Speer, Daniel
Speer, Daniel
Speer, Daniel, noted German composer, music theorist, and writer; b. Breslau, July 2, 1636; d. Göppingen, Oct. 5, 1707. He studied at the Maria-Magdalenen-Gymnasium in Breslau, then traveled throughout southeastern Europe, obtaining practical experience in music. After serving as a church musician in Stuttgart (1664–66), he was a schoolteacher and church musician in Göppingen (1667–68); then was active in Gross Bot-twar and Leonberg, near Stuttgart. In 1673 he settled in Göppingen as a teacher at the Lateinschule. In 1689 he publ. a pamphlet criticizing the Wurttemberg authorities for their lack of adequate response to the French invasion; for this he was arrested and imprisoned at the Hohenneuffen fortress. Upon his release, he was sent to Waiblingen, near Stuttgart. In 1694 he returned to Göppingen as Kollaborator at the Lateinschule, where he later became Kantor.
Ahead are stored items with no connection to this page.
-- ==== Sys2Proof/Laws/Exchange.lean ====
section
/-! SUPPORT. Everything a round trip, a typed operation and a request row can come to, each said once, and what the record of the link then holds. -/

namespace Sys2Proof.Machine

/-- The state in which a request has gone out: connection open, frame in TXBUF and on the wire. -/
abbrev afterWrite (unit fn : Byte) (payload : List Byte) (s : State) : State :=
  linkWrote (requestFrame unit fn payload) (loadTx unit fn payload (linkOpened s))

/-- Where the link agent lets the connection and the write through, the read is an I/O error or brings bytes. -/
theorem readAnswer_cases {s : State} (ho : openAnswer s = .ok) (hw : writeAnswer s = .ok) :
    (∃ e, readAnswer s = .ioError e) ∨ ∃ received, LinkAnswers s received := by
  by_cases h : ∃ e, readAnswer s = .ioError e
  · exact .inl h
  · exact .inr ⟨_, ho, hw, _, rfl, fun e he => h ⟨e, he⟩, rfl⟩

theorem LinkAnswers.length_le {s : State} {received : List Byte} (h : LinkAnswers s received) : received.length ≤ rxMax := by
  obtain ⟨_, _, a, _, _, rfl⟩ := h
  exact readBytes_length a

/-- A whole round trip ends in one of five ways (44_transaction.md R170, R172 to R176). -/
theorem transact_cases (p : Purpose) (fn : Byte) (payload : List Byte) (s : State) :
    (∃ e, openAnswer s = .fail e ∧ transact p fn payload s = raise (.connectionFailed e) (linkOpenFailed e s)) ∨
    (openAnswer s = .ok ∧ fitsTx s payload = false ∧
      transact p fn payload s = raise .operandRefused (linkClosed (linkOpened s))) ∨
    (∃ e, openAnswer s = .ok ∧ fitsTx s payload = true ∧ writeAnswer s = .ioError e ∧
      transact p fn payload s =
        raise (ioFailure s e) (linkClosed (linkWriteFailed e (loadTx s.unitId fn payload (linkOpened s))))) ∨
    (∃ e, openAnswer s = .ok ∧ fitsTx s payload = true ∧ writeAnswer s = .ok ∧ readAnswer s = .ioError e ∧
      transact p fn payload s =
        raise (ioFailure s e) (linkClosed (linkReadFailed e (takeRead (afterWrite s.unitId fn payload s))))) ∨
    (∃ received, fitsTx s payload = true ∧ LinkAnswers s received ∧
      transact p fn payload s = receive p received (takeRead (afterWrite s.unitId fn payload s))) := by
  rcases transmit_cases s.unitId fn payload s with ⟨e, h1, h2⟩ | ⟨h1, h2, h3⟩ | ⟨e, h1, h2, h3, h4⟩ | ⟨h1, h2, h3, h4⟩
  · exact .inl ⟨e, h1, by simp only [transact, h2]⟩
  · exact .inr (.inl ⟨h1, h2, by simp only [transact, h3]⟩)
  · exact .inr (.inr (.inl ⟨e, h1, h2, h3, by simp only [transact, h4]⟩))
  · rcases readAnswer_cases h1 h3 with ⟨e, he⟩ | ⟨received, hr⟩
    · refine .inr (.inr (.inr (.inl ⟨e, h1, h2, h3, he, ?_⟩)))
      have he' : readAnswer (afterWrite s.unitId fn payload s) = .ioError e := he
      simp only [transact, h4, receiveFromLink, he']
      rfl
    · exact .inr (.inr (.inr (.inr ⟨received, h2, hr, transact_answered p fn payload h2 hr⟩)))

/-- A typed operation whose request fits TX_CAP is one round trip. -/
theorem typedTransact_fits {s : State} {payload : List Byte} (p : Purpose) (fn : Byte) (h : fitsTx s payload = true) :
    typedTransact p fn payload s = transact p fn payload s := by
  simp only [typedTransact, h, if_true]

/-- A typed operation whose request does not fit TX_CAP is refused. -/
theorem typedTransact_refused {s : State} {payload : List Byte} (p : Purpose) (fn : Byte) (h : fitsTx s payload = false) :
    typedTransact p fn payload s = raise .operandRefused s := by
  simp only [typedTransact, h, Bool.false_eq_true, if_false]

/-- A request row ends in one of four ways; only in the last is the request in flight (log 9). -/
theorem sendRow_cases (p : Purpose) (unit fn : Byte) (payload : List Byte) (s : State) :
    (fitsTx s payload = false ∧ sendRow p unit fn payload s = raise .operandRefused s) ∨
    (∃ e, fitsTx s payload = true ∧ openAnswer s = .fail e ∧
      sendRow p unit fn payload s = raise (.connectionFailed e) (linkOpenFailed e s)) ∨
    (∃ e, fitsTx s payload = true ∧ openAnswer s = .ok ∧ writeAnswer s = .ioError e ∧
      sendRow p unit fn payload s =
        raise (ioFailure s e) (linkClosed (linkWriteFailed e (loadTx unit fn payload (linkOpened s))))) ∨
    (fitsTx s payload = true ∧ openAnswer s = .ok ∧ writeAnswer s = .ok ∧
      sendRow p unit fn payload s =
        { afterWrite unit fn payload s with exchange := some p, result := none, crcGen := none }) := by
  cases hf : fitsTx s payload with
  | false => exact .inl ⟨rfl, by simp only [sendRow, hf, Bool.false_eq_true, if_false]⟩
  | true =>
    right
    rcases transmit_cases unit fn payload s with ⟨e, h1, h2⟩ | ⟨_, h2, _⟩ | ⟨e, h1, _, h3, h4⟩ | ⟨h1, _, h3, h4⟩
    · exact .inl ⟨e, rfl, h1, by simp only [sendRow, hf, if_true, h2]⟩
    · rw [hf] at h2; cases h2
    · exact .inr (.inl ⟨e, rfl, h1, h3, by simp only [sendRow, hf, if_true, h4]⟩)
    · exact .inr (.inr ⟨rfl, h1, h3, by simp only [sendRow, hf, if_true, h4]⟩)

/-- Bytes that arrive while a request is out are received. -/
theorem receiveRow_inFlight {s : State} {p : Purpose} (frame : List Byte) (h : s.exchange = some p) :
    receiveRow frame s = .next (receive p (frame.take rxMax) s) := by
  simp only [receiveRow, h]

/-- Bytes that arrive with no request out are ignored. -/
theorem receiveRow_idle {s : State} (frame : List Byte) (h : s.exchange = none) : receiveRow frame s = .next s := by
  simp only [receiveRow, h]

end Sys2Proof.Machine
end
His most significant work was the treatise Grund-richtiger…Unterricht der musicalischen Kunst (Ulm, 1687; second ed., rev. and enl, 1697, as Grund-richtiger…Unterricht der musicalischen Kunst, oder Vierfaches musicalisches Kleeblatt; see H. Howery, A Comprehensive Performance Project in Trombone Literature with an Essay Consisting of a Translation of Daniel Speer’s “Vierfaches Musikalisches Kleeblatt,” diss., Univ. of Iowa, 1971). He composed sacred vocal works and 3 valuable quodlibet collections (1685, 1687, 1688). Among his other works are novels and various political writings.